Fireball laughed anyway. “So why do you keep hanging around me anyway?” he asked. “If you’re not playing with that ape, it seems like you’re my shadow.”

“I spend time with everyling,” Dragonfly replied. “But you don’t. You keep your distance from everyone.”

“Yeah, I do,” Fireball grumbled, “I don’t particularly like any of you. I think you’re all nuts.”

“Even the alien?”

“Especially the alien. No dragon would keep giving his limited food to strangers.”

“He is kinda pony-like, isn’t he?” Dragonfly said.

Fireball thought about this. The alien smiled a lot, he kept trying to talk to people who didn’t understand him, he didn’t give a toss about gems (and that, in Fireball’s book, was pure insanity), and he seemed to enjoy tinkering with broken things and playing in mud. “Now that you say it,” he said, “I can kinda see it, yeah.”

“Crazy like the rest of ‘em.”

“Yeah, he is.”

“And we non-ponies gotta stick together.”

Now that Fireball wasn’t necessarily on-board with. “Is that why you keep bothering me?” he asked.

“Mm,” Dragonfly hummed, and her suit’s thruster pack shook as her wings vibrated unconsciously under her suit. “It’s more that you look lonely, and out of all of us, you dislike me the least.”

“Well… um, yeah.” Darn it. The bug had steered the conversation into downtown Feelingsville anyway. “I owe you. I owe you big time.” He smirked a bit and added, “I might even actually like you if you weren’t crazier than all the ponies put together.”

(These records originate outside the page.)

-- ==== Sys2Proof/Laws/State.lean ====
section
/-! SUPPORT. What each named update of the state leaves as it was, field by field, and what it changes. -/

namespace Sys2Proof.Machine

variable (s : State)

/-! ### updPort -/

@[simp] theorem State.updPort_management (p : Port) (f : PortUnit → PortUnit) : (s.updPort p f).management = s.management := rfl
@[simp] theorem State.updPort_pointer (p : Port) (f : PortUnit → PortUnit) : (s.updPort p f).pointer = s.pointer := rfl
@[simp] theorem State.updPort_engine (p : Port) (f : PortUnit → PortUnit) : (s.updPort p f).engine = s.engine := rfl
@[simp] theorem State.updPort_contributions (p : Port) (f : PortUnit → PortUnit) : (s.updPort p f).contributions = s.contributions := rfl
@[simp] theorem State.updPort_lineUnit (p : Port) (f : PortUnit → PortUnit) : (s.updPort p f).lineUnit = s.lineUnit := rfl
@[simp] theorem State.updPort_timerUnit (p : Port) (f : PortUnit → PortUnit) : (s.updPort p f).timerUnit = s.timerUnit := rfl
@[simp] theorem State.updPort_domains (p : Port) (f : PortUnit → PortUnit) : (s.updPort p f).domains = s.domains := rfl
@[simp] theorem State.updPort_slots (p : Port) (f : PortUnit → PortUnit) : (s.updPort p f).slots = s.slots := rfl
@[simp] theorem State.updPort_account (p : Port) (f : PortUnit → PortUnit) : (s.updPort p f).account = s.account := rfl
@[simp] theorem State.updPort_capture (p : Port) (f : PortUnit → PortUnit) : (s.updPort p f).capture = s.capture := rfl
@[simp] theorem State.updPort_causes (p : Port) (f : PortUnit → PortUnit) : (s.updPort p f).causes = s.causes := rfl
@[simp] theorem State.updPort_timeBase (p : Port) (f : PortUnit → PortUnit) : (s.updPort p f).timeBase = s.timeBase := rfl
@[simp] theorem State.updPort_pending (p : Port) (f : PortUnit → PortUnit) : (s.updPort p f).pending = s.pending := rfl

/-! ### updDom -/

@[simp] theorem State.updDom_management (d : Domain) (f : DomainRec → DomainRec) : (s.updDom d f).management = s.management := rfl
@[simp] theorem State.updDom_ports (d : Domain) (f : DomainRec → DomainRec) : (s.updDom d f).ports = s.ports := rfl
@[simp] theorem State.updDom_pointer (d : Domain) (f : DomainRec → DomainRec) : (s.updDom d f).pointer = s.pointer := rfl
@[simp] theorem State.updDom_engine (d : Domain) (f : DomainRec → DomainRec) : (s.updDom d f).engine = s.engine := rfl
@[simp] theorem State.updDom_contributions (d : Domain) (f : DomainRec → DomainRec) : (s.updDom d f).contributions = s.contributions := rfl
@[simp] theorem State.updDom_lineUnit (d : Domain) (f : DomainRec → DomainRec) : (s.updDom d f).lineUnit = s.lineUnit := rfl
@[simp] theorem State.updDom_timerUnit (d : Domain) (f : DomainRec → DomainRec) : (s.updDom d f).timerUnit = s.timerUnit := rfl
@[simp] theorem State.updDom_slots (d : Domain) (f : DomainRec → DomainRec) : (s.updDom d f).slots = s.slots := rfl
@[simp] theorem State.updDom_account (d : Domain) (f : DomainRec → DomainRec) : (s.updDom d f).account = s.account := rfl
@[simp] theorem State.updDom_capture (d : Domain) (f : DomainRec → DomainRec) : (s.updDom d f).capture = s.capture := rfl
@[simp] theorem State.updDom_causes (d : Domain) (f : DomainRec → DomainRec) : (s.updDom d f).causes = s.causes := rfl
@[simp] theorem State.updDom_timeBase (d : Domain) (f : DomainRec → DomainRec) : (s.updDom d f).timeBase = s.timeBase := rfl
@[simp] theorem State.updDom_pending (d : Domain) (f : DomainRec → DomainRec) : (s.updDom d f).pending = s.pending := rfl

/-! ### updBuffer -/

@[simp] theorem State.updBuffer_management (j : Nat) (f : Buffer → Buffer) : (s.updBuffer j f).management = s.management := rfl
@[simp] theorem State.updBuffer_ports (j : Nat) (f : Buffer → Buffer) : (s.updBuffer j f).ports = s.ports := rfl
@[simp] theorem State.updBuffer_pointer (j : Nat) (f : Buffer → Buffer) : (s.updBuffer j f).pointer = s.pointer := rfl
@[simp] theorem State.updBuffer_engine (j : Nat) (f : Buffer → Buffer) : (s.updBuffer j f).engine = s.engine := rfl
@[simp] theorem State.updBuffer_contributions (j : Nat) (f : Buffer → Buffer) : (s.updBuffer j f).contributions = s.contributions := rfl
@[simp] theorem State.updBuffer_lineUnit (j : Nat) (f : Buffer → Buffer) : (s.updBuffer j f).lineUnit = s.lineUnit := rfl
@[simp] theorem State.updBuffer_timerUnit (j : Nat) (f : Buffer → Buffer) : (s.updBuffer j f).timerUnit = s.timerUnit := rfl
@[simp] theorem State.updBuffer_domains (j : Nat) (f : Buffer → Buffer) : (s.updBuffer j f).domains = s.domains := rfl
@[simp] theorem State.updBuffer_slots (j : Nat) (f : Buffer → Buffer) : (s.updBuffer j f).slots = s.slots := rfl
@[simp] theorem State.updBuffer_account (j : Nat) (f : Buffer → Buffer) : (s.updBuffer j f).account = s.account := rfl
@[simp] theorem State.updBuffer_causes (j : Nat) (f : Buffer → Buffer) : (s.updBuffer j f).causes = s.causes := rfl
@[simp] theorem State.updBuffer_timeBase (j : Nat) (f : Buffer → Buffer) : (s.updBuffer j f).timeBase = s.timeBase := rfl
@[simp] theorem State.updBuffer_pending (j : Nat) (f : Buffer → Buffer) : (s.updBuffer j f).pending = s.pending := rfl

/-! ### updSlots -/

@[simp] theorem State.updSlots_management (f : SlotArbiter → SlotArbiter) : (s.updSlots f).management = s.management := rfl
@[simp] theorem State.updSlots_ports (f : SlotArbiter → SlotArbiter) : (s.updSlots f).ports = s.ports := rfl
@[simp] theorem State.updSlots_pointer (f : SlotArbiter → SlotArbiter) : (s.updSlots f).pointer = s.pointer := rfl
@[simp] theorem State.updSlots_engine (f : SlotArbiter → SlotArbiter) : (s.updSlots f).engine = s.engine := rfl
@[simp] theorem State.updSlots_contributions (f : SlotArbiter → SlotArbiter) : (s.updSlots f).contributions = s.contributions := rfl
@[simp] theorem State.updSlots_lineUnit (f : SlotArbiter → SlotArbiter) : (s.updSlots f).lineUnit = s.lineUnit := rfl
@[simp] theorem State.updSlots_timerUnit (f : SlotArbiter → SlotArbiter) : (s.updSlots f).timerUnit = s.timerUnit := rfl
@[simp] theorem State.updSlots_domains (f : SlotArbiter → SlotArbiter) : (s.updSlots f).domains = s.domains := rfl
@[simp] theorem State.updSlots_account (f : SlotArbiter → SlotArbiter) : (s.updSlots f).account = s.account := rfl
@[simp] theorem State.updSlots_capture (f : SlotArbiter → SlotArbiter) : (s.updSlots f).capture = s.capture := rfl
@[simp] theorem State.updSlots_causes (f : SlotArbiter → SlotArbiter) : (s.updSlots f).causes = s.causes := rfl
@[simp] theorem State.updSlots_timeBase (f : SlotArbiter → SlotArbiter) : (s.updSlots f).timeBase = s.timeBase := rfl
@[simp] theorem State.updSlots_pending (f : SlotArbiter → SlotArbiter) : (s.updSlots f).pending = s.pending := rfl

/-! ### updAccount -/

@[simp] theorem State.updAccount_management (f : Account → Account) : (s.updAccount f).management = s.management := rfl
@[simp] theorem State.updAccount_ports (f : Account → Account) : (s.updAccount f).ports = s.ports := rfl
@[simp] theorem State.updAccount_pointer (f : Account → Account) : (s.updAccount f).pointer = s.pointer := rfl
@[simp] theorem State.updAccount_engine (f : Account → Account) : (s.updAccount f).engine = s.engine := rfl
@[simp] theorem State.updAccount_contributions (f : Account → Account) : (s.updAccount f).contributions = s.contributions := rfl
@[simp] theorem State.updAccount_lineUnit (f : Account → Account) : (s.updAccount f).lineUnit = s.lineUnit := rfl
@[simp] theorem State.updAccount_timerUnit (f : Account → Account) : (s.updAccount f).timerUnit = s.timerUnit := rfl
@[simp] theorem State.updAccount_domains (f : Account → Account) : (s.updAccount f).domains = s.domains := rfl
@[simp] theorem State.updAccount_slots (f : Account → Account) : (s.updAccount f).slots = s.slots := rfl
@[simp] theorem State.updAccount_capture (f : Account → Account) : (s.updAccount f).capture = s.capture := rfl
@[simp] theorem State.updAccount_causes (f : Account → Account) : (s.updAccount f).causes = s.causes := rfl
@[simp] theorem State.updAccount_timeBase (f : Account → Account) : (s.updAccount f).timeBase = s.timeBase := rfl
@[simp] theorem State.updAccount_pending (f : Account → Account) : (s.updAccount f).pending = s.pending := rfl

/-! ### updTokens -/

@[simp] theorem State.updTokens_management (d : Domain) (f : TokenRec → TokenRec) : (s.updTokens d f).management = s.management := rfl
@[simp] theorem State.updTokens_ports (d : Domain) (f : TokenRec → TokenRec) : (s.updTokens d f).ports = s.ports := rfl
@[simp] theorem State.updTokens_pointer (d : Domain) (f : TokenRec → TokenRec) : (s.updTokens d f).pointer = s.pointer := rfl
@[simp] theorem State.updTokens_engine (d : Domain) (f : TokenRec → TokenRec) : (s.updTokens d f).engine = s.engine := rfl
@[simp] theorem State.updTokens_contributions (d : Domain) (f : TokenRec → TokenRec) : (s.updTokens d f).contributions = s.contributions := rfl
@[simp] theorem State.updTokens_lineUnit (d : Domain) (f : TokenRec → TokenRec) : (s.updTokens d f).lineUnit = s.lineUnit := rfl
@[simp] theorem State.updTokens_timerUnit (d : Domain) (f : TokenRec → TokenRec) : (s.updTokens d f).timerUnit = s.timerUnit := rfl
@[simp] theorem State.updTokens_domains (d : Domain) (f : TokenRec → TokenRec) : (s.updTokens d f).domains = s.domains := rfl
@[simp] theorem State.updTokens_slots (d : Domain) (f : TokenRec → TokenRec) : (s.updTokens d f).slots = s.slots := rfl
@[simp] theorem State.updTokens_capture (d : Domain) (f : TokenRec → TokenRec) : (s.updTokens d f).capture = s.capture := rfl
@[simp] theorem State.updTokens_causes (d : Domain) (f : TokenRec → TokenRec) : (s.updTokens d f).causes = s.causes := rfl
@[simp] theorem State.updTokens_timeBase (d : Domain) (f : TokenRec → TokenRec) : (s.updTokens d f).timeBase = s.timeBase := rfl
@[simp] theorem State.updTokens_pending (d : Domain) (f : TokenRec → TokenRec) : (s.updTokens d f).pending = s.pending := rfl

/-! ### writeCause -/

@[simp] theorem State.writeCause_management (d : Domain) (c : Cause) (k : WakeClass) (o : WakeOutcome) (j : Option Nat) : (s.writeCause d c k o j).management = s.management := rfl
@[simp] theorem State.writeCause_ports (d : Domain) (c : Cause) (k : WakeClass) (o : WakeOutcome) (j : Option Nat) : (s.writeCause d c k o j).ports = s.ports := rfl
@[simp] theorem State.writeCause_pointer (d : Domain) (c : Cause) (k : WakeClass) (o : WakeOutcome) (j : Option Nat) : (s.writeCause d c k o j).pointer = s.pointer := rfl
@[simp] theorem State.writeCause_engine (d : Domain) (c : Cause) (k : WakeClass) (o : WakeOutcome) (j : Option Nat) : (s.writeCause d c k o j).engine = s.engine := rfl
@[simp] theorem State.writeCause_contributions (d : Domain) (c : Cause) (k : WakeClass) (o : WakeOutcome) (j : Option Nat) : (s.writeCause d c k o j).contributions = s.contributions := rfl
@[simp] theorem State.writeCause_lineUnit (d : Domain) (c : Cause) (k : WakeClass) (o : WakeOutcome) (j : Option Nat) : (s.writeCause d c k o j).lineUnit = s.lineUnit := rfl
@[simp] theorem State.writeCause_timerUnit (d : Domain) (c : Cause) (k : WakeClass) (o : WakeOutcome) (j : Option Nat) : (s.writeCause d c k o j).timerUnit = s.timerUnit := rfl
@[simp] theorem State.writeCause_domains (d : Domain) (c : Cause) (k : WakeClass) (o : WakeOutcome) (j : Option Nat) : (s.writeCause d c k o j).domains = s.domains := rfl
@[simp] theorem State.writeCause_slots (d : Domain) (c : Cause) (k : WakeClass) (o : WakeOutcome) (j : Option Nat) : (s.writeCause d c k o j).slots = s.slots := rfl
@[simp] theorem State.writeCause_account (d : Domain) (c : Cause) (k : WakeClass) (o : WakeOutcome) (j : Option Nat) : (s.writeCause d c k o j).account = s.account := rfl
@[simp] theorem State.writeCause_capture (d : Domain) (c : Cause) (k : WakeClass) (o : WakeOutcome) (j : Option Nat) : (s.writeCause d c k o j).capture = s.capture := rfl
@[simp] theorem State.writeCause_timeBase (d : Domain) (c : Cause) (k : WakeClass) (o : WakeOutcome) (j : Option Nat) : (s.writeCause d c k o j).timeBase = s.timeBase := rfl
@[simp] theorem State.writeCause_pending (d : Domain) (c : Cause) (k : WakeClass) (o : WakeOutcome) (j : Option Nat) : (s.writeCause d c k o j).pending = s.pending := rfl

/-! ### updEngine -/

@[simp] theorem State.updEngine_management (f : Engine → Engine) : (s.updEngine f).management = s.management := rfl
@[simp] theorem State.updEngine_ports (f : Engine → Engine) : (s.updEngine f).ports = s.ports := rfl
@[simp] theorem State.updEngine_pointer (f : Engine → Engine) : (s.updEngine f).pointer = s.pointer := rfl
@[simp] theorem State.updEngine_contributions (f : Engine → Engine) : (s.updEngine f).contributions = s.contributions := rfl
@[simp] theorem State.updEngine_lineUnit (f : Engine → Engine) : (s.updEngine f).lineUnit = s.lineUnit := rfl
@[simp] theorem State.updEngine_timerUnit (f : Engine → Engine) : (s.updEngine f).timerUnit = s.timerUnit := rfl
@[simp] theorem State.updEngine_domains (f : Engine → Engine) : (s.updEngine f).domains = s.domains := rfl
@[simp] theorem State.updEngine_slots (f : Engine → Engine) : (s.updEngine f).slots = s.slots := rfl
@[simp] theorem State.updEngine_account (f : Engine → Engine) : (s.updEngine f).account = s.account := rfl
@[simp] theorem State.updEngine_capture (f : Engine → Engine) : (s.updEngine f).capture = s.capture := rfl
@[simp] theorem State.updEngine_causes (f : Engine → Engine) : (s.updEngine f).causes = s.causes := rfl
@[simp] theorem State.updEngine_timeBase (f : Engine → Engine) : (s.updEngine f).timeBase = s.timeBase := rfl
@[simp] theorem State.updEngine_pending (f : Engine → Engine) : (s.updEngine f).pending = s.pending := rfl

“I resemble that- oh, no,” Dragonfly moaned. “Not another bucking one.”

In front of the rover another shallow gully stretched across their path.

“Starlight, Amicitas,” Fireball said, “applying brakes.”

Thanks, Amicitas,” Starlight said. “You know the drill.”

“Yeah, I know,” Fireball grumbled. “We’ve only done it three times today. Ohhh, my back.” As the ship went from crawling speed to dead stop behind the rover, he added, “Whose bright idea was it to make the landing wheels on this thing so bucking small?”

“Pony ideas,” Dragonfly hissed as she shut off the power.

LOG ENTRY – SOL 15

I think that might have been the worst three days of my life.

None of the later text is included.